(Collected data entries)
/-- R92, R93, R96, R98, sanity: words written out from the spec's encodings. -/
def Obligations.SampleWordsDecode : Prop :=
  decode (.descriptor 0x0031#16) = .ok (.zero 49#8) ∧ decode (.descriptor 0x3001#16) = .ok (.hcb3 1#8)
    ∧ decode (.descriptor 0xBF80#16) = .ok (.hcb11 128#8) ∧ decode (.descriptor 0xC005#16) = .ok (.rsvd12 5#8)
    ∧ decode (.descriptor 0xD005#16) = .ok (.noise 5#8) ∧ decode (.descriptor 0xF00C#16) = .ok (.int 12#8)
    ∧ decode (.control 1#32) = .ok .start ∧ decode (.control 2#32) = .ok .resume
    ∧ decode (.control 0xFFFFFFFF#32) = .ok .abort ∧ decode (.control 3#32) = .ok .start

/-! The step. -/

/-- R120, R121: in UNPACK the engine's step runs the instruction its `SECT[SECT_PTR]` decodes to. The entry of the pending
list that let the engine move is used up (the model's own, log 3). -/
def Obligations.StepRunsFetchedSection : Prop :=
  ∀ (s : State) (i : Instr), s.phase = .unpack → s.nsect.toNat ≤ 128 → s.sectPtr.toNat < s.nsect.toNat →
    decode (.descriptor (s.sect.read s.sectPtr.toNat)) = .ok i → engineMoves s →
    step s = exec i { s with pending := afterEngine s }

/-- R121: the fetched word's class decides: `cb` in 0, 13, 14, 15 is a special section, every other `cb` a regular one. -/
def Obligations.ClassDecidesTheSection : Prop :=
  ∀ s : State, s.phase = .unpack → s.nsect.toNat ≤ 128 → s.sectPtr.toNat < s.nsect.toNat → s.pending = [] →
    let word := s.sect.read s.sectPtr.toNat
    let cb := (word.extractLsb' 12 4).toNat
    step s = if cb = 0 ∨ cb = 13 ∨ cb = 14 ∨ cb = 15 then zeroSection (word.extractLsb' 0 8) s
      else regular cb (word.extractLsb' 0 8) s

/-- R286: a `CTRL` write executes exactly one command, ABORT before START before RESUME, or does nothing. -/
def Obligations.ControlWriteRunsOneCommand : Prop :=
  ∀ (s : State) (v : HostWord) (rest : List HostMove), s.pending = .writeReg .ctrl v :: rest →
    step s = if v.getLsbD 2 then exec .abort { s with pending := rest }
      else if v.getLsbD 0 then exec .start { s with pending := rest }
      else if v.getLsbD 1 then exec .resume { s with pending := rest }
      else .next { s with pending := rest }

/-- R319: in IDLE, PAUSED, DONE and ERROR the engine's step changes nothing. -/
def Obligations.RestingStatesKeepEverything : Prop :=
  ∀ s : State, s.phase = .idle ∨ s.phase = .paused ∨ s.phase = .done ∨ s.phase = .error → engineMoves s →
    step s = .next { s with pending := afterEngine s }

/-- R347, U7: a step is refused only where a launch premise or the host's duty of R76 is broken (where the model refuses is its
own, log 7, 9; a configuration that is none of HD11's is in no state, log 13). -/
def Obligations.RefusedOnlyForABrokenPremise : Prop :=
  ∀ (s : State) (r : Refusal), step s = .refused r →
    (r = .sectionTable ∧ s.phase = .unpack ∧ 128 < s.nsect.toNat)
    ∨ (r = .sectionRange ∧ s.phase = .unpack ∧ s.sectPtr.toNat < s.nsect.toNat
        ∧ ¬ premiseP2 ((s.sect.read s.sectPtr.toNat).extractLsb' 0 8) s)
    ∨ (r = .groupGeometry ∧ s.phase = .deint ∧ ¬ premiseP4 s)
    ∨ (r = .bandWindow ∧ s.phase = .rescale ∧ s.win.toNat < s.windows
        ∧ (64 < s.bandsIn s.win.toNat ∨ (badWidth s.bandWidth = false ∧ (s.windowLen : Int) < s.bandTop)))
    ∨ (r = .readerInUse ∧ s.busy = true ∧ ∃ bits pos rest, s.pending = .positionReader bits pos :: rest)

/-- R346 P2, R347: a section whose range breaks P2 is refused, the special ones and HCB1 to HCB11 alike. -/
def Obligations.BrokenSectionRangeIsRefused : Prop :=
  ∀ (e : SfbEnd) (s : State) (i : Instr), i ∈ specialSections e ∨ (∃ cb, (i, cb) ∈ regularSections e) → ¬ premiseP2 e s →
    exec i s = .refused .sectionRange

/-! Special sections. -/

/-- R124, R130, R143, R144, R145: a special section writes 0 to its lines of `QS` and `DS`, moves `LINE` to its end and falls
through; nothing else changes. -/
def Obligations.SpecialSectionsZeroFill : Prop :=
  ∀ (e : SfbEnd) (i : Instr) (s : State), i ∈ specialSections e → premiseP2 e s →
    ∃ t, exec i s = .next t ∧ t.sectPtr = s.sectPtr + 1 ∧ t.line.toNat = sectionEnd e s
      ∧ (∀ j, s.line.toNat ≤ j → j < sectionEnd e s → t.qs.read j = 0#16 ∧ t.ds.read j = 0#16)
      ∧ (∀ j, j < s.line.toNat ∨ sectionEnd e s ≤ j → t.qs.read j = s.qs.read j ∧ t.ds.read j = s.ds.read j)
      ∧ t = { s with sectPtr := t.sectPtr, line := t.line, qs := t.qs, ds := t.ds }

/-- R123: an empty section is legal and only falls through, writing no line and reading no bit, except that `RSVD12` still
raises. -/
def Obligations.EmptySectionOnlyFallsThrough : Prop :=
  ∀ (e : SfbEnd) (s : State), e.toNat ≤ 128 → s.line.toNat ≤ 1024 → sectionEnd e s = s.line.toNat →
    (∀ i, i ∈ specialSections e ∨ (∃ cb, (i, cb) ∈ regularSections e) → exec i s = .next { s with sectPtr := s.sectPtr + 1 })
    ∧ ∃ t, exec (.rsvd12 e) s = .next t ∧ raisedError 1#2 (s.sectPtr.setWidth 16) s t

/-! Regular sections. -/

/-- R125, R131 to R140, R181, R183, R184, R192, R193: HCB1 to HCB10 complete on every bit stream; their values are in the
range of the codebook, each is stored at the next line and enters `MAX`. -/
def Obligations.SectionsOneToTenComplete : Prop :=
  ∀ (e : SfbEnd) (s : State) (i : Instr) (cb : Nat), (i, cb) ∈ sectionsOneToTen e → premiseP2 e s →
    let b := s.rom.book cb
    ∃ t, exec i s = .next t ∧ storedSection e s t
      ∧ (∀ j, s.line.toNat ≤ j → j < sectionEnd e s →
          if b.signed then 0 ≤ (t.qs.read j).toInt + b.offset ∧ (t.qs.read j).toInt + b.offset < b.modulus
          else (t.qs.read j).toInt.natAbs < b.modulus)
      ∧ t.dp.escN = s.dp.escN ∧ t.dp.escL = s.dp.escL

/-- R141, R189, R302: HCB11 completes, with magnitudes up to 16383, or raises MagnitudeOutOfRange with `0xFFFF`; it does
nothing else. -/
def Obligations.EscapeSectionCompletesOrRaises : Prop :=
  ∀ (e : SfbEnd) (s : State), premiseP2 e s →
    ∃ t, exec (.hcb11 e) s = .next t ∧
      ((storedSection e s t ∧ ∀ j, s.line.toNat ≤ j → j < sectionEnd e s → (t.qs.read j).toInt.natAbs ≤ 16383)
        ∨ raisedError 2#2 0xFFFF#16 s t)

/-- R100, R101, R125, R161, R181 to R193: where the stream holds the tuple codes of some values, a regular section decodes
exactly those values: it completes, stores them in order, raises `MAX` to their largest magnitude, and reads exactly the
bits of their codes. All eleven regular sections. -/
def Obligations.CodedSectionDecodesToItsValues : Prop :=
  ∀ (e : SfbEnd) (s : State) (i : Instr) (cb : Nat) (tups : List (List Int)) (bits : List Bool),
    (i, cb) ∈ regularSections e → premiseP2 e s →
    CodesTuples s.rom cb tups bits → s.line.toNat + tups.flatten.length = sectionEnd e s → s.dp.reader.supplies bits →
    ∃ t, exec i s = .next t ∧ storedSection e s t
      ∧ (∀ j v, tups.flatten[j]? = some v → (t.qs.read (s.line.toNat + j)).toInt = v)
      ∧ t.maxMag.toNat = tups.flatten.foldl (fun m v => max m v.natAbs) s.maxMag.toNat
      ∧ t.dp.reader = s.dp.reader.after bits.length

/-- R189, R302 (b): where the stream holds some tuple codes and then one whose escape prefix runs to a tenth one-bit before
the section is full, HCB11 raises MagnitudeOutOfRange with `0xFFFF`. -/
def Obligations.EscapeOverrunInStreamRaises : Prop :=
  ∀ (e : SfbEnd) (s : State) (tups : List (List Int)) (bits last : List Bool), premiseP2 e s →
    CodesTuples s.rom 11 tups bits → CodesOverrun s.rom last → s.line.toNat + tups.flatten.length < sectionEnd e s →
    s.dp.reader.supplies (bits ++ last) →
    ∃ t, exec (.hcb11 e) s = .next t ∧ raisedError 2#2 0xFFFF#16 s t

/-- R142, R301, R306: RSVD12 raises InvalidCodebook with its own index, whatever its operand. -/
def Obligations.IllegalOpcodeRaises : Prop :=
  ∀ (e : SfbEnd) (s : State), ∃ t, exec (.rsvd12 e) s = .next t ∧ raisedError 1#2 (s.sectPtr.setWidth 16) s t

/-! The tuple decoder. -/

/-- R66: `GetBits(n)` returns the next `n` bits, the first bit read the most significant, and advances by `n`; past the
host's data it still returns some `n`-bit value. -/
def Obligations.FirstBitReadIsMostSignificant : Prop :=
  (∀ (n v : Nat) (r : Reader), v < 2 ^ n → r.supplies (bitsOf v n) → r.bits n = (v, r.after n))
  ∧ ∀ (n : Nat) (r : Reader), (r.bits n).1 < 2 ^ n ∧ (r.bits n).2.pos = r.pos + n ∧ (r.bits n).2.stream = r.stream

/-- R161, R162, R163: no codeword of a tree is a prefix of another; the walk gives the index of the codeword the stream
holds and reads exactly its bits; and whatever the bits, it ends at a codeword. -/
def Obligations.WalkReadsOneCodeword : Prop :=
  (∀ (t : CodeTree) (c d : List Bool × BitVec 9), c ∈ t.code → d ∈ t.code → c.1 <+: d.1 → c = d)
  ∧ (∀ (t : CodeTree) (c : List Bool × BitVec 9) (r : Reader), c ∈ t.code → r.supplies c.1 →
      t.walk r = (c.2, r.after c.1.length))
  ∧ ∀ (t : CodeTree) (r : Reader), ∃ c ∈ t.code, (t.walk r).1 = c.2 ∧ (t.walk r).2.pos = r.pos + c.1.length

Work request: Reproduce only the lines above spanning from the line containing "of the pending" through the line containing "s = .refused r →", word for word.

Answer box:
/-- R120, R121: in UNPACK the engine's step runs the instruction its `SECT[SECT_PTR]` decodes to. The entry of the pending
list that let the engine move is used up (the model's own, log 3). -/
def Obligations.StepRunsFetchedSection : Prop :=
  ∀ (s : State) (i : Instr), s.phase = .unpack → s.nsect.toNat ≤ 128 → s.sectPtr.toNat < s.nsect.toNat →
    decode (.descriptor (s.sect.read s.sectPtr.toNat)) = .ok i → engineMoves s →
    step s = exec i { s with pending := afterEngine s }

/-- R121: the fetched word's class decides: `cb` in 0, 13, 14, 15 is a special section, every other `cb` a regular one. -/
def Obligations.ClassDecidesTheSection : Prop :=
  ∀ s : State, s.phase = .unpack → s.nsect.toNat ≤ 128 → s.sectPtr.toNat < s.nsect.toNat → s.pending = [] →
    let word := s.sect.read s.sectPtr.toNat
    let cb := (word.extractLsb' 12 4).toNat
    step s = if cb = 0 ∨ cb = 13 ∨ cb = 14 ∨ cb = 15 then zeroSection (word.extractLsb' 0 8) s
      else regular cb (word.extractLsb' 0 8) s

/-- R286: a `CTRL` write executes exactly one command, ABORT before START before RESUME, or does nothing. -/
def Obligations.ControlWriteRunsOneCommand : Prop :=
  ∀ (s : State) (v : HostWord) (rest : List HostMove), s.pending = .writeReg .ctrl v :: rest →
    step s = if v.getLsbD 2 then exec .abort { s with pending := rest }
      else if v.getLsbD 0 then exec .start { s with pending := rest }
      else if v.getLsbD 1 then exec .resume { s with pending := rest }
      else .next { s with pending := rest }

/-- R319: in IDLE, PAUSED, DONE and ERROR the engine's step changes nothing. -/
def Obligations.RestingStatesKeepEverything : Prop :=
  ∀ s : State, s.phase = .idle ∨ s.phase = .paused ∨ s.phase = .done ∨ s.phase = .error → engineMoves s →
    step s = .next { s with pending := afterEngine s }

/-- R347, U7: a step is refused only where a launch premise or the host's duty of R76 is broken (where the model refuses is its
own, log 7, 9; a configuration that is none of HD11's is in no state, log 13). -/
def Obligations.RefusedOnlyForABrokenPremise : Prop :=
  ∀ (s : State) (r : Refusal), step s = .refused r →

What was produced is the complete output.